After the recent first edition of our print journal we edited together, each following edition will feature a new guest editor. The next issue of MARCH will be edited by Imani Jacqueline Brown, an artist, activist, and researcher from New Orleans, and currently based in London. Building from her MARCH 01 contribution, “Black Ecologies: an opening, an offering,” this second edition will be a defining document toward the concept of Black Ecologies as a “resistance to extractive ecologies across the colonial-capitalist world.” Additionally, we have partnered with Dark Matter University to co-publish a series of online articles circulating around the issue to be released this fall and this issue will be designed in collaboration with Untitled (a curatorial and design team) based in Morocco. We will also be publishing numerous other print and digital projects in the coming years with a global cohort of collaborators that will continue expanding who and what MARCH is. Again, this accumulation is the publication: a set of collective research oriented towards an altered art world.

Imani Jacqueline Brown, Old Gods, 2021. Framed and reflected chart of permits for coastal development, including oil and gas wells, pipelines, and access canals in Quarantine Bay, Plaquemines Parish, Louisiana (1920-2020), mapped against antebellum Public Land Survey System (PLSS) charts (1820s-1860s). The PLSS was the first US system to plat, or divide, territory into parcels of private property.

 

(Featured image: Temporary Art Review’s anthology publication, To Make a Public, published by INCA Press.)

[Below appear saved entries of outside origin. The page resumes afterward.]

/-- Settles O32: the read-modify-write of `EXTSR`, then the poll reads of the two soft resets. -/
theorem enableSgmiiMicroSteps : Obligations.EnableSgmiiMicroSteps := by
  intro s k w hk
  obtain ⟨hread, hwrite, hfirst, -⟩ := exec_enableSgmii hk
  refine ⟨fun h hw => ?read, fun v hv h hw => ?write, fun h hw hb => ?clear1, fun h hw hb hn => ?again1,
    fun h hw hb hn => ?timeout1, fun h hw hb => ?clear2, fun h hw hb hn => ?again2, fun h hw hb hn => ?timeout2⟩
  case read =>
    rw [hread (line_of_upc (n := 0) (by simp [h]) (by simp [resetBases])), rmwRead_ack hw]
  case write =>
    subst hv
    rw [hwrite (line_of_upc (n := 1) (by simp [h]) (by simp [resetBases]))]
    exact congrArg Host.Outcome.next (rmwWrite_ack hw)
  case clear1 => rw [hfirst 3 (by decide) h, softResetSeq_clear hw _ _ hb]; rfl
  case again1 => rw [hfirst 3 (by decide) h, softResetSeq_again hw _ _ hb hn]; rfl
  case timeout1 => rw [hfirst 3 (by decide) h, softResetSeq_timeout hw _ _ hb hn]; rfl
  case clear2 => rw [exec_enableSgmii_second hk h, softResetSeq_clear hw _ _ hb]; rfl
  case again2 => rw [exec_enableSgmii_second hk h, softResetSeq_again hw _ _ hb hn]; rfl
  case timeout2 => rw [exec_enableSgmii_second hk h, softResetSeq_timeout hw _ _ hb hn]; rfl

end Sys2Proof.Machine
end

section
/-! PROOFS. Two blocks that differ only in elements nothing reads stay so (O58, and the last clause of O48): one
relation for the label and for the scratch elements, kept by every micro-step and every step. -/

namespace Sys2Proof.Machine

/-! ### Blocks that are alike -/

/-- `s` with other values of the label and the scratch elements. -/
def overlay (f : FsmState) (a b : Word16) (n : Nat) (s : State) : State :=
  { s with fsm := f, tmp := a, tmp2 := b, poll := n }

/-- `t` is `s` but for the label and the scratch elements, and these are the same where they have to be: the label if
`F`, every scratch element if `K`, `tmp` also if `T` and `poll` also if `P`. -/
inductive Alike (F K T P : Prop) (s : State) : State → Prop
  | mk (f : FsmState) (a b : Word16) (n : Nat) (hf : F → f = s.fsm) (hb : K → b = s.tmp2) (ha : K ∨ T → a = s.tmp)
      (hn : K ∨ P → n = s.poll) : Alike F K T P s (overlay f a b n s)

section Alike
variable {F K T P : Prop} {s t : State}

theorem Alike.refl : Alike F K T P s s :=
  .mk s.fsm s.tmp s.tmp2 s.poll (fun _ => rfl) (fun _ => rfl) (fun _ => rfl) (fun _ => rfl)

theorem Alike.mono {T' P' : Prop} (h : Alike F K T P s t) (hT : T' → T) (hP : P' → P) : Alike F K T' P' s t := by
  obtain ⟨f, a, b, n, hf, hb, ha, hn⟩ := h
  exact ⟨f, a, b, n, hf, hb, fun h => ha (h.imp_right hT), fun h => hn (h.imp_right hP)⟩

theorem Alike.fields (h : Alike F K T P s t) :
    t.params = s.params ∧ t.kind = s.kind ∧ t.busy = s.busy ∧ t.cur = s.cur ∧ t.upc = s.upc ∧ t.host = s.host ∧
      t.phy = s.phy ∧ t.pollTimer = s.pollTimer := by
  cases h
  simp [overlay]

theorem Alike.tmp (h : Alike F K T P s t) (hT : T) : t.tmp = s.tmp := by
  obtain ⟨f, a, b, n, hf, hb, ha, hn⟩ := h
  exact ha (.inr hT)

theorem Alike.poll (h : Alike F K T P s t) (hP : P) : t.poll = s.poll := by
  obtain ⟨f, a, b, n, hf, hb, ha, hn⟩ := h
  exact hn (.inr hP)

/-! What each update of the state makes of it. -/

theorem Alike.setTmp (h : Alike F K T P s t) (v : Word16) :
    Alike F K True P (Machine.setTmp v s) (Machine.setTmp v t) := by
  obtain ⟨f, a, b, n, hf, hb, ha, hn⟩ := h
  exact ⟨f, v, b, n, hf, hb, fun _ => rfl, hn⟩

theorem Alike.setTmp2 (h : Alike F K T P s t) (v : Word16) :
    Alike F K T P (Machine.setTmp2 v s) (Machine.setTmp2 v t) := by
  obtain ⟨f, a, b, n, hf, hb, ha, hn⟩ := h
  exact ⟨f, a, v, n, hf, fun _ => rfl, ha, hn⟩

theorem Alike.setPoll (h : Alike F K T P s t) (m : Nat) :
    Alike F K T True (Machine.setPoll m s) (Machine.setPoll m t) := by
  obtain ⟨f, a, b, n, hf, hb, ha, hn⟩ := h
  exact ⟨f, a, b, m, hf, hb, ha, fun _ => rfl⟩

theorem Alike.countPoll (h : Alike F K T P s t) (room : Upc) :
    Alike F K T P (Machine.countPoll room s) (Machine.countPoll room t) := by
  obtain ⟨f, a, b, n, hf, hb, ha, hn⟩ := h
  exact ⟨f, a, b, n + 1, hf, hb, ha, fun h => congrArg (· + 1) (hn h)⟩
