-- ==== Sys2Proof/Syntax.lean ====
section
/-! DEFINITION. The commands of the BTM, one constructor per row of spec/opcode_table.json, and the types of their
operands. The table names no operand fields; the operands are the model's (INVENTORY.md, Instructions). -/

namespace Sys2Proof

/-- The slot a supervisor command was given in: a command slot of a host window (R395), a window's side slot (R405), or
the STREAM_CMD slot of a core (R464). -/
inductive CmdSrc where
  | slot (d : Die) (win : Win) (n : BitVec 6)
  | side (d : Die) (win : Win)
  | core (d : Die) (core : CoreNo)
deriving DecidableEq, Repr

/-- The carrel read ports and write port of a core (R73), in the order in which the switch grants them. -/
inductive OwnerPort where
  | ra | rb | w
deriving DecidableEq, Repr

/-- What a plain access names: a tensor address, or a store window and an offset (R80). -/
inductive AccessTarget where
  | ta (a : TA)
  | window (handle : BitVec 20) (off : BitVec 48)
deriving DecidableEq, Repr

/-- How an access enters a host window: from the host port or from a steward core (R325). -/
inductive HostVia where
  | host
  | steward (s : BitVec 3)
deriving DecidableEq, Repr

/-- The class of a transfer (R93). -/
inductive SlotClass where
  | read | write | remote
deriving DecidableEq, Repr

/-- Who writes CARREL_CTL (R78). -/
inductive CarrelWriter where
  | core (core : CoreNo)
  | window (win : Win)
deriving DecidableEq, Repr

/-- Who writes a register without a row of its own: a host window in supervisor space (R445), or a core in its hall page
(R464). -/
inductive RegWriter where
  | window (win : Win)
  | core (core : CoreNo)
deriving DecidableEq, Repr

/-- The registers of an outbound window (R263). -/
inductive RwinReg where
  | cfg | peer | ext
deriving DecidableEq, Repr

/-- Who writes RIN_HEAD (R273). -/
inductive RinWriter where
  | window (win : Win)
  | core (core : CoreNo)
deriving DecidableEq, Repr

/-- A remote message (R272): the header's fields, the payload, and for a sealed message its IV and tag (R288). -/
structure RemoteMsg where
  kind : BitVec 8
  sealedFlag : Bool
  snode : BitVec 16
  sdie : BitVec 8
  ddie : BitVec 8
  dnode : BitVec 16
  swin : BitVec 16
  dwin : BitVec 16
  epoch : BitVec 16
  acc : BitVec 16
  offset : BitVec 48
  len : BitVec 16
  code : BitVec 8
  detail : BitVec 16
  payload : List Byte
  iv : List Byte
  tag : List Byte
deriving DecidableEq, Repr

/-- What a cross-check of a pair found (R312, R313): the units' outputs match; they differ once and match in both
repeats; they differ and a repeat differs too. -/
inductive XchkOutcome where
  | agree | transient | persistent
deriving DecidableEq, Repr

/-- How a scan ended (R315, R316). -/
inductive ScanOutcome where
  | pass
  | fail (pattern : BitVec 16)
  | patternBad
  | noFlash
deriving DecidableEq, Repr

/-- How a start-up phase ended (R419, R420): it completed, or failed with FAIL 1-5; `record` says whether the repair
record verified (R385); `level` is what the listener heard of the package's level (R421). -/
inductive BootOutcome where
  | ok (record : Bool)
  | fail (reason : BitVec 4)
deriving DecidableEq, Repr

/-- What a march operation's reads answered (R375, R376): whether every read gave the value its element expects. -/
inductive MarchReads where
  | good | bad
deriving DecidableEq, Repr

/-- The package beacon (R426). -/
structure Beacon where
  sender : Die
  frame : Nat
  level : BitVec 2
  changing : Bool
  openDies : BitVec 8
deriving DecidableEq, Repr
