-- ==== Sys2Proof/Machine/Access.lean ====
section
/-! DEFINITION. The checks that a transfer meets at its grant: handle, type, tag, owner, retirement (R64), class (R152),
held entries (R308), core apertures (R203), groups (R238), page descriptors (R60). -/

namespace Sys2Proof.Machine

open Sys2Proof

/-- What a check answers: a status code (0 where every check passes) with DETAIL, and, for the ACCESS_DENIED event, what
kind of object refused (0 bank, 1 core, 2 structure), its TEN and the address (R414). -/
structure Verdict where
  code : Nat
  detail : Nat := 0
  kind : Nat := 0
  ten : Nat := 0
  addr : Nat := 0
deriving DecidableEq, Repr

/-- Every check passes. -/
def Verdict.pass : Verdict := { code := 0 }

/-- The first verdict of a list that does not pass. -/
def firstFail : List Verdict → Verdict
  | [] => .pass
  | v :: r => if v.code != 0 then v else firstFail r

/-- A verdict that holds where a condition does. -/
def failIf (c : Bool) (v : Verdict) : Verdict := if c then v else .pass

/-! ### Catalogue entries (R48, R54, R56) -/

/-- Word w of a catalogue entry. -/
def catW (s : State) (d e w : Nat) : Word := regGet s d (.catWord e w)
def catValid (s : State) (d e : Nat) : Bool := bit (catW s d e 0) 23
def catGen (s : State) (d e : Nat) : Nat := field (catW s d e 0) 28 4
def catTen (s : State) (d e : Nat) : Nat := field (catW s d e 0) 24 4
def catIsWindow (s : State) (d e : Nat) : Bool := bit (catW s d e 0) 22
def catEpoch (s : State) (d e : Nat) : Nat := field (catW s d e 0) 0 16
def catBase (s : State) (d e : Nat) : Nat := field (catW s d e 1) 0 21
def catMcg (s : State) (d e : Nat) : Nat := field (catW s d e 1) 23 9
def catExtent (s : State) (d e : Nat) : Nat := field (catW s d e 2) 0 21
/-- Page size of a window: 64 KiB, 2 MiB, 1 GiB (R48). -/
def catPage (s : State) (d e : Nat) : Nat :=
  match field (catW s d e 2) 30 2 with | 0 => 2 ^ 16 | 1 => 2 ^ 21 | _ => 2 ^ 30

/-- A handle's format is legal: bit 15 clear, die present (R54). -/
def handleForm (s : State) (h : Nat) : Bool := h / 2 ^ 15 % 2 == 0 && s.present (hDie h)

/-- A handle is current: its entry is VALID at its generation (R56). -/
def handleCurrent (s : State) (h : Nat) : Bool :=
  catValid s (hDie h) (hEntry h) && catGen s (hDie h) (hEntry h) == hGen h

/-- How many bits of word w of an entry stand flipped in the catalogue array (R48). -/
def catFlips (s : State) (d e w : Nat) : Nat :=
  ((List.range 39).filter (SMap.get s.sup.catUpsets (4 * (4096 * d + e) + w) 0).testBit).length

/-- The first word of an entry with an uncorrectable error, which more than one flipped bit makes: SEC-DED corrects one (R48). -/
def catBadWord (s : State) (d e : Nat) : Option Nat := (List.range 4).find? (fun w => 2 ≤ catFlips s d e w)

/-- A handle names an entry with an uncorrectable error: every use of it returns UNCORRECTABLE (R48). -/
def entryLost (s : State) (h : Nat) : Bool := (catBadWord s (hDie h) (hEntry h)).isSome

/-- Folios that an entry names: its buffer, or its page table (R49, R59). -/
def entryFolios (s : State) (d e : Nat) : Nat × Nat :=
  let base := catBase s d e
  if catIsWindow s d e then (base, base + (8 * (catExtent s d e + 1) + 4095) / 4096 - 1)
  else (base, base + catExtent s d e)

/-- A live entry of the die covers bank `b` of the package, by its range or its page table. -/
def entryCovers (s : State) (d e b : Nat) : Bool :=
  catValid s d e && (entryFolios s d e).1 / 32 ≤ b && b ≤ (entryFolios s d e).2 / 32

/-- The live entries of a die. Only an entry that a command has written can be live. -/
def liveEntries (s : State) (d : Nat) : List Nat :=
  ((s.regs.filterMap (fun k => match keyReg s k.1 with
    | some (e, .catWord n 0) => if e == d then some n else none
    | _ => none))).filter (catValid s d)

/-- Some live entry covers the bank. -/
def bankCovered (s : State) (b : Nat) : Bool := (liveEntries s (pbDie b)).any (fun e => entryCovers s (pbDie b) e b)

/-- Epoch a is equal to or later than b (R13). -/
def epochFrom (a b : Nat) : Bool := (a + 65536 - b) % 65536 ≤ 32767

/-- Epoch a is later than b (R13). -/
def epochLater (a b : Nat) : Bool := a != b && epochFrom a b

/-- An entry is held: its EPOCH equals FROM of its tenancy or is later (R308), or that register is unsafe (R319). -/
def catHeld (s : State) (d e : Nat) : Bool :=
  isUnsafe s d (.stepHold (catTen s d e)) || epochFrom (catEpoch s d e) (rf s d (.stepHold (catTen s d e)) 0 16)

/-- The status that the loss of a domain gives: BROWNOUT where it went down by brown-out, else FENCED (R356). -/
def downCode (s : State) (d n : Nat) : Nat := if (dom s d n).brown then Code.brownout else Code.fenced

/-- An entry is used: each word with one flipped bit is corrected and counted; an uncorrectable word enters CAT_UNCORR, once until the
entry is freed (R48). -/
def useEntry (s : State) (h : Nat) : State :=
  let d := hDie h
  let e := hEntry h
  if s.sup.catUpsets.isEmpty || !handleForm s h || !domUp s d 47 then s
  else
    let fixed := ((List.range 4).filter (fun w => catFlips s d e w == 1)).length
    let s1 := s.onSup (fun u => { u with catCorrected := SMap.set u.catCorrected d (SMap.get u.catCorrected d 0 + fixed) })
    match catBadWord s d e with
    | some w =>
      if s.sup.catReported.contains (4096 * d + e) then s1
      else logEvent (s1.onSup (fun u => { u with catReported := u.catReported ++ [4096 * d + e] })) d (ev 0x06 e w)
    | none => s1

/-- Checks 1-3 of R64 for a handle that names a buffer with the bytes [ta, ta + n). -/
def checkBufferHandle (s : State) (h ta n : Nat) : Verdict :=
  let d := hDie h
  let e := hEntry h
  firstFail [
    failIf (!handleForm s h) ⟨Code.badArg, 0, 0, 0, 0⟩,
    failIf (!domUp s d 47) ⟨downCode s d 47, 0, 0, 0, 0⟩,
    failIf (entryLost s h) ⟨Code.uncorrectable, 0, 0, 0, 0⟩,
    failIf (!handleCurrent s h) ⟨Code.stale, 0, 0, 0, 0⟩,
    failIf (catIsWindow s d e || ta < catBase s d e * 4096 || (catBase s d e + catExtent s d e + 1) * 4096 < ta + n)
      ⟨Code.badArg, 0, 0, 0, 0⟩]

/-- Checks 1-3 of R64 for a handle that names a window with the bytes [off, off + n). -/
def checkWindowRange (s : State) (h off n : Nat) : Verdict :=
  let d := hDie h
  let e := hEntry h
  firstFail [
    failIf (!handleForm s h) ⟨Code.badArg, 0, 0, 0, 0⟩,
    failIf (!domUp s d 47) ⟨downCode s d 47, 0, 0, 0, 0⟩,
    failIf (entryLost s h) ⟨Code.uncorrectable, 0, 0, 0, 0⟩,
    failIf (!handleCurrent s h) ⟨Code.stale, 0, 0, 0, 0⟩,
    failIf (!catIsWindow s d e || (catExtent s d e + 1) * catPage s d e < off + n) ⟨Code.badArg, 0, 0, 0, 0⟩]

/-- Checks 1-3 of R64 for a window, and check 4 of its entry's TEN. -/
def checkWindowHandle (s : State) (ten h off n : Nat) : Verdict :=
  firstFail [
    checkWindowRange s h off n,
    failIf (ten != catTen s (hDie h) (hEntry h)) ⟨Code.denied, 0, 0, catTen s (hDie h) (hEntry h), off⟩]

/-- The master is the bank's owner (R40). -/
def isOwner (own : Word) (b ident : Nat) : Bool :=
  let owner := field own 0 12
  match field own 19 3 with
  | 1 => ident == identOf (field own 16 3) owner
  | 2 => ident == identOf (field own 16 3) owner
  | _ => ident == identOf (pbDie b) owner

/-- The ownership or a remap entry of the bank is unsafe: every access returns FENCED (R319). -/
def bankUnsafe (s : State) (b : Nat) : Bool :=
  isUnsafe s (pbDie b) (.bankOwn (pbBank b)) || (List.range 4).any (fun n => isUnsafe s (pbDie b) (.bankRemap (pbBank b) n))

/-- Checks 4-6 of R64 at a bank: tags, owner or policy for the direction, retirement. A bank of a domain that is not UP is
refused as R356 lays down in their place. -/
def checkBank (s : State) (ident ten : Nat) (h : Option Nat) (ta : Nat) (write : Bool) : Verdict :=
  let b := taPkgBank ta
  let own := ownOf s b
  let d := pbDie b
  let pol := field own 22 2
  let allowed := isOwner own b ident || pol == 2 || (pol == 1 && !write)
  firstFail [
    failIf (!domUp s d (bankDomain (pbBank b))) ⟨downCode s d (bankDomain (pbBank b)), 0, 0, 0, 0⟩,
    failIf (bankUnsafe s b) ⟨Code.fenced, 0, 0, 0, 0⟩,
    failIf (ten != ownTen own || (match h with | some h => ten != catTen s (hDie h) (hEntry h) | none => false))
      ⟨Code.denied, 0, 0, ownTen own, ta⟩,
    failIf (!allowed) ⟨Code.denied, 0, 0, ownTen own, ta⟩,
    failIf (retired s b) ⟨Code.fenced, 0, 0, 0, 0⟩]

/-- STATE of a core's carrel bank 3: 0 PLAIN, 1 CACHE, 2 DRAINING (R78). -/
def carrelState (s : State) (d core : Nat) : Nat := rf s d (.carrelCtl core) 18 2

/-- R82: a transfer that names carrel bank 3 in cache mode is refused with STATE. -/
def checkCacheBank (s : State) (ta : Nat) : Verdict :=
  let b := taPkgBank ta
  failIf (isCarrel b && b % 4 == 3 && carrelState s (pbDie b) (carrelCore b) != 0) ⟨Code.state, 0, 0, 0, 0⟩

/-- R152: a write against the class of its folio: a SEAL slot takes FOLIO only, every other write all but FOLIO. -/
def checkClass (s : State) (ta : Nat) (sealSlot : Bool) : Verdict :=
  let f := isFolioClass s (taFolio ta)
  firstFail [failIf (!sealSlot && f) ⟨Code.sealFail, 1, 0, 0, 0⟩, failIf (sealSlot && !f) ⟨Code.sealFail, 2, 0, 0, 0⟩]

/-- R308: a write slot to a held entry whose EP differs from the entry's EPOCH. -/
def checkHeld (s : State) (h : Option Nat) (ep : Nat) : Verdict :=
  match h with
  | none => .pass
  | some h => failIf (catHeld s (hDie h) (hEntry h) && ep != catEpoch s (hDie h) (hEntry h)) ⟨Code.state, 0, 0, 0, 0⟩

/-- One bank side of a transfer: checks 1-6, then for a write the class and held checks (R64, R152, R308). -/
def checkBankSide (s : State) (ident ten : Nat) (h : Option Nat) (ta n : Nat) (write sealSlot : Bool) (ep : Nat) : Verdict :=
  firstFail [
    (match h with | some h => checkBufferHandle s h ta n | none => .pass),
    checkBank s ident ten h ta write,
    (if write then checkClass s ta sealSlot else .pass),
    (if write then checkHeld s h ep else .pass)]

/-- A CORE endpoint (R203). -/
def checkCore (s : State) (ten a n : Nat) : Verdict :=
  let d := apDie a
  let c := apCore a
  firstFail [
    failIf (2 ^ 30 ≤ a || !s.present d || 2 ^ 18 < a % 2 ^ 18 + n) ⟨Code.badArg, 0, 0, 0, 0⟩,
    failIf (ten != coreTag s d c) ⟨Code.denied, 0, 1, coreTag s d c, a⟩,
    failIf (coreFenced s d c) ⟨Code.fenced, 0, 0, 0, 0⟩]

/-- A multicast group: its own checks, then each member in order (R238). `d` is the context's die. -/
def checkGroup (s : State) (ident ten d g off n : Nat) : Verdict :=
  let cfg := if g < 0x100 then regGet s d (.mcgCfg g) else regGet s d (.pmcgCfg (g - 0x100))
  firstFail ([
    failIf (0x140 ≤ g) ⟨Code.badArg, 0, 0, 0, 0⟩,
    failIf (field cfg 16 4 != ten) ⟨Code.denied, 0, 2, field cfg 16 4, 0⟩,
    failIf (!bit cfg 23) ⟨Code.state, 0, 0, 0, 0⟩]
    ++ (groupMembers s d g).map (fun m =>
      if m.1 then
        let ta := (m.2 + off) % 2 ^ 33
        firstFail [failIf (!s.present (taDie ta)) ⟨Code.badArg, 0, 0, 0, 0⟩,
                   checkBankSide s ident ten none ta n true false 0]
      else checkCore s ten (m.2 + off) n))

/-! ### Page descriptors (R59-R62) -/

/-- The TA of descriptor i of a window (R59). -/
def descriptorTa (s : State) (h i : Nat) : Nat := catBase s (hDie h) (hEntry h) * 4096 + 8 * i

/-- The descriptor of a window page as the translator of its die holds it (R61). -/
def heldDescriptor (s : State) (h off : Nat) : Option (BitVec 64) :=
  let d := hDie h
  let e := hEntry h
  (s.remote.translator.find? (fun t => t.die == d && t.entry == e && t.page == off / catPage s d e)).map (·.word)

/-- A window transfer against its descriptor (R60): 0 where it proceeds, HALTED where the page counts as not present,
DENIED for a write of a page without WRITE or a page outside the tenancy's store range (R62). -/
def checkDescriptor (s : State) (ten h : Nat) (w : BitVec 64) (write : Bool) : Verdict :=
  let n := w.toNat
  let d := hDie h
  let size := catPage s d (hEntry h)
  let start := n / 2 ^ 16 % 2 ^ 21 * 2 ^ 16
  let port := n / 2 ^ 61 % 2
  let range := regGet s d (.storeRange port ten)
  firstFail [
    failIf (n / 2 ^ 63 % 2 == 0 || n / 2 ^ 37 % 2 ^ 24 != 0 || n % 2 ^ 16 != 0 || start % size != 0
        || 128 * 10 ^ 9 < start + size) ⟨Code.halted, 0, 0, 0, 0⟩,
    failIf (write && n / 2 ^ 62 % 2 == 0) ⟨Code.denied, 0, 0, ten, start⟩,
    failIf (start / 2 ^ 21 < field range 0 16 || field range 16 16 ≤ (start + size - 1) / 2 ^ 21)
      ⟨Code.denied, 0, 0, ten, start⟩]

/-! ### The events of a refusal -/

/-- An ACCESS_DENIED event, at most one for each master in a regulation window; REFUSED counts every refused transfer
(R136, R327). -/
def noteDenied (s : State) (d ident ten : Nat) (v : Verdict) (aux task : Nat) : State :=
  let w := s.frame / 16
  if SMap.find s.security.denialSeen ident == some w then s
  else
    logEvent (s.onSecurity (fun x => { x with denialSeen := SMap.set x.denialSeen ident w })) d
      { ev 0x04 (v.ten + 16 * v.kind) aux with
        ten := some (BitVec.ofNat 4 ten), master := BitVec.ofNat 16 ident, task := BitVec.ofNat 16 task,
        addr := BitVec.ofNat 48 v.addr }

end Sys2Proof.Machine
end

Mela Dávila Freire. Recently, a poster announced her lecture at an art school with this title: “Mela Dávila is not a graphic designer, she is not an editor, and she is not an artist, either.” Combining periods in which she has worked in art institutions with other when she worked as a freelancer, Mela traces a path that at first involved translating, coordinating and editing, then later focused on archives, and recently encompasses research, writing, and curating. Although she still has not found a name for her profession, she increasingly likes the lack of a straight line in her career.